History of the Jersey Devil
The Jersey Devil is the subject of a legend dating from the
early 18th century. There are several variations, but a common story holds that
a woman named Mother Leeds (who was believed to have been the wife of a Daniel
Leeds) gave birth to her 13th child on a dark and stormy night. Rumors claimed
that she was a witch, and bore the Devil's child. Shortly after birth, it
changed form, growing wings, hooves and an equine head. It flew into the air
with a bloodcurdling shriek, killing a midwife in the process, and headed
toward the woods.
It sounds like a scene from a horror film or novel, too
bizarre to be true. And indeed Brian Dunning of the Skeptoid podcast notes that
there are holes in the popular story of the Jersey Devil: "In looking at
the historical sources, we soon find that this story is not possible. ... There
appears to be no contemporary sources connecting Daniel Leeds or either of his
wives to a devilish character of any sort, and ... Although newspapers of the
1800s did occasionally print the Mother Leeds story as given in the legend, we
seem to have a total lack of factual basis to anchor it to any real
history."
Despite its origins in legend, several people have claimed
to have seen or encountered the Jersey Devil over the past 250 years. In a section
on the topic in the encyclopedia "American Folklore," folklorist
Angus Kress Gillespie notes that "The Jersey Devil remained an obscure
regional legend through most of the eighteenth and nineteenth centuries, until
1909 when a series of purported 'Devil' sightings inspired a Philadelphia
businessman to stage a hoax. He painted a kangaroo green, attached fake wings
to the helpless creature, and had it exhibited to the public." The 1909
hoax (and others like it) inspired further sightings and reports, which
continue to this day.
What is the Jersey Devil?
Could the creature be real? The Jersey Devil's diverse
features are strong evidence that it does not — and cannot — exist as a real
animal. The most obvious biologically implausible feature is its wings: they
would need to be much bigger, and anchored in a much more massive
musculoskeletal structure, to lift the animal's body weight into the air. Birds
and bats can fly because their bodies are relatively lightweight; the reputed
heavy muscles and thick limbs of the Jersey Devil would never work; you'd have
better luck putting butterfly wings on a rhino. Most images of the Jersey Devil
look like a monster that a high school Dungeons & Dragons player might
dream up as a composite of different, unrelated animals whose features could never
actually exist in the same animal, but look weird and scary.

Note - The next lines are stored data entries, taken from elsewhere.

-- ==== Sys2Proof/Tests/Slice0.lean ====
section
/-! SUPPORT. Tests of the model against values the spec states (95_test_vectors.md and the rules' own examples), and for
every obligation with hypotheses a named witness that meets them. -/

namespace Sys2Proof.Tests

open Sys2Proof Sys2Proof.Machine

set_option maxRecDepth 8000

/-! ## Small states -/

/-- The decoder after INIT of an image of this size with m = 2 (R142, R144), in READY. -/
def ready (width height : BitVec 16) (interlace : Bool) : Engine :=
  { Engine.reset with
    state := .ready, minCodeSize := 2, codeWidth := 3, maxCode1 := 8, runningCode := 6, lastCode := 4098
    curWidth := width, curHeight := height, curInterlace := interlace
    pixelsLeft := width.setWidth 32 * height.setWidth 32 }

/-- The same decoder inside its first LINE (R146). -/
def inLine (width height : BitVec 16) : Engine :=
  { ready width height false with
    state := .lineBusy, pixelsLeft := width.setWidth 32 * height.setWidth 32 - width.setWidth 32, lastLine := decide (height = 1) }

/-- The RAMs after ClearPrefix, with these entries of PREFIX and SUFFIX. -/
def table (entries : List (Nat × Link × Byte)) : Memory :=
  { Memory.unwritten with
    prefixCleared := true
    prefixRam := entries.map fun e => (e.1, e.2.1)
    suffixRam := entries.map fun e => (e.1, e.2.2) }

/-- A machine with this engine, these RAMs, and a source that has still to deliver these bytes; the set-up is complete in the
states that follow it. -/
def machine (e : Engine) (m : Memory) (bytes : List Byte) : State :=
  { State.reset with
    eng := e
    mem := m
    env := { State.reset.env with source := { State.reset.env.source with buffer := bytes } }
    free := { State.reset.free with setUp := isSetUp e.state } }

/-- The next host access of a machine, due at once. -/
def withAccess (event : HostEvent) (s : State) : State := s.mapEnv fun v => { v with bus := [{ gap := 0, event := event }] }

/-- The next state of an outcome. -/
def nextOf : Host.Outcome State Fault Refusal → Option State
  | .next t => some t
  | .fault _ => none
  | .refused _ => none

/-- STATUS, FAULT_INFO and IRQ_STATUS of a next state. -/
def report (o : Host.Outcome State Fault Refusal) : Option (Word × Word × BitVec 3) :=
  (nextOf o).map fun t => (statusWord t.eng, t.eng.faultInfo, t.host.irqStatus)

/-- The beats of a next state as (pix, row, col), the skip beats without their pixel, which no rule states (U2). -/
def beats (o : Host.Outcome State Fault Refusal) : Option (List (Option Byte × BitVec 16 × BitVec 16)) :=
  (nextOf o).map fun t => t.env.sink.accepted.map fun b => (if b.skip then none else some b.pix, b.row, b.col)

/-- RUNNING_CODE, LAST_CODE, COL and STACK_PTR of a next state. -/
def progress (o : Host.Outcome State Fault Refusal) : Option (Link × Link × BitVec 16 × BitVec 13) :=
  (nextOf o).map fun t => (t.eng.runningCode, t.eng.lastCode, t.eng.col, t.eng.stackPtr)

/-- An entry of PREFIX and SUFFIX in a next state. -/
def entryOf (j : Nat) (o : Host.Outcome State Fault Refusal) : Option (Link × Byte) :=
  (nextOf o).map fun t => (prefixAt t j, suffixAt t j)

/-- Context of a code with m = 2. -/
def ctx (running last : Link) (defined : Bool) : CodeCtx := { m := 2, running := running, last := last, defined := defined }

/-! ## Well-formedness: an ill-formed term for each check -/

theorem test_wellFormed_refuses_command_as_reserved : (Instr.reservedCommand 2).wellFormed (ctx 7 4098 false) = false := by
  decide

theorem test_wellFormed_refuses_end_of_another_value : (Instr.endCode 4).wellFormed (ctx 7 4098 false) = false := by decide

theorem test_wellFormed_refuses_clear_of_another_value : (Instr.clear 5).wellFormed (ctx 7 4098 false) = false := by decide

theorem test_wellFormed_refuses_pixel_from_clear_code_on : (Instr.pixel 4).wellFormed (ctx 7 4098 false) = false := by decide

theorem test_wellFormed_refuses_known_undefined : (Instr.known 6).wellFormed (ctx 9 0 false) = false := by decide

theorem test_wellFormed_refuses_known_of_end_code : (Instr.known 5).wellFormed (ctx 9 0 true) = false := by decide

theorem test_wellFormed_refuses_kwkwk_of_another_code : (Instr.kwkwk 7).wellFormed (ctx 8 0 false) = false := by decide

theorem test_wellFormed_refuses_kwkwk_without_last : (Instr.kwkwk 6).wellFormed (ctx 8 4098 false) = false := by decide

theorem test_wellFormed_refuses_invalid_that_is_kwkwk : (Instr.invalid 6).wellFormed (ctx 8 0 false) = false := by decide

theorem test_wellFormed_refuses_invalid_defined : (Instr.invalid 6).wellFormed (ctx 9 0 true) = false := by decide

/-! ## Decoding: words written out from R100, R101, R105 and R108 -/

/-- OPCODE in [3:0], reserved bits [31:4] (R100). -/
theorem test_decode_nop : decodeCommand 0b0000000000000000000000000000_0000#32 = .ok .nop := by decide

theorem test_decode_init : decodeCommand 0b0000000000000000000000000000_0001#32 = .ok .init := by decide

theorem test_decode_line : decodeCommand 0b0000000000000000000000000000_0010#32 = .ok .line := by decide

theorem test_decode_reserved_opcode :
    decodeCommand 0b0000000000000000000000000000_1010#32 = .ok (.reservedCommand 0b1010) := by decide

theorem test_decode_reserved_bits :
    decodeCommand 0b0000000000000000000000000001_0010#32 = .error (.reservedBits 0x12) := by decide

/-- The first three bits of the byte 0x4C in stream order, 0 0 1, are the code 4, for m = 2 the CLEAR code (V-W2 row 1). -/
theorem test_decode_clear :
    decode (ctx 7 4098 false) (.code (BitVec.ofNat 12 (bitsValue [false, false, true]))) = .ok (.clear 4) := by decide

/-- Bits 1 0 0: the code 1, a PIXEL (V-W2 row 2). -/
theorem test_decode_pixel :
    decode (ctx 7 4098 false) (.code (BitVec.ofNat 12 (bitsValue [true, false, false]))) = .ok (.pixel 1) := by decide

/-- Bits 1 0 1: the code 5 = 2^2 + 1, END (V-CL1). -/
theorem test_decode_end :
    decode (ctx 9 1 false) (.code (BitVec.ofNat 12 (bitsValue [true, false, true]))) = .ok (.endCode 5) := by decide

/-- Bits 0 1 1: the code 6; with RUNNING_CODE 8 after the read and a previous code, KWKWK (R186's example). -/
theorem test_decode_kwkwk :
    decode (ctx 8 2 false) (.code (BitVec.ofNat 12 (bitsValue [false, true, true]))) = .ok (.kwkwk 6) := by decide

/-- The same bits once entry 6 is defined: KNOWN (R187's example). -/
theorem test_decode_known :
    decode (ctx 9 6 true) (.code (BitVec.ofNat 12 (bitsValue [false, true, true]))) = .ok (.known 6) := by decide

So what's the explanation for the Jersey Devil? There's very
little to "explain"; we have a monster whose origin is obviously
rooted in myth, and whose features are anatomically impossible. Many of the
sightings and reports were hoaxes, though at least some of the eyewitnesses
really believed they saw something. It is a mistake to look for one specific
root cause for all the Jersey Devil reports; after all, descriptions (often at
night in the deep woods) vary dramatically. Eyewitnesses who described huge
wings may have seen sandhill cranes (which can stand four feet tall and have an
enormous wingspan), while others who reported antlers may have seen something
with antlers.
In their book "Monsters of New Jersey: Mysterious
Creatures in the Garden State," Loren Coleman and Bruce Hallenbeck point
out that "Not everything that gets shoved under the Jersey Devil banner
really belongs there. Like other states, New Jersey harbors more than one mystery
animal, but whenever one appears, inevitably it gets hailed ... as the latest
manifestation of the Devil and so joins the great body of myth, legend, and
lore."
The cultural context is important; any time people are
brought up with stories and legends of local mysterious creatures or monsters —
even if they don't believe them — it provides a template upon which to
interpret anything strange or unusual. The same process happens in places like
Scotland's Loch Ness, where floating logs or large fish that might be
considered unremarkable and mundane in other lakes might be reported as a Loch
Ness Monster sighting simply because the monster said to dwell there is so well
known.
The Jersey Devil is clearly a product of folklore and
legend, but that doesn't mean that, late at night in the Pine Barrens forest,
people might not see or sense it — just as they did centuries ago.
See you all tomorrow.
Buh-bye.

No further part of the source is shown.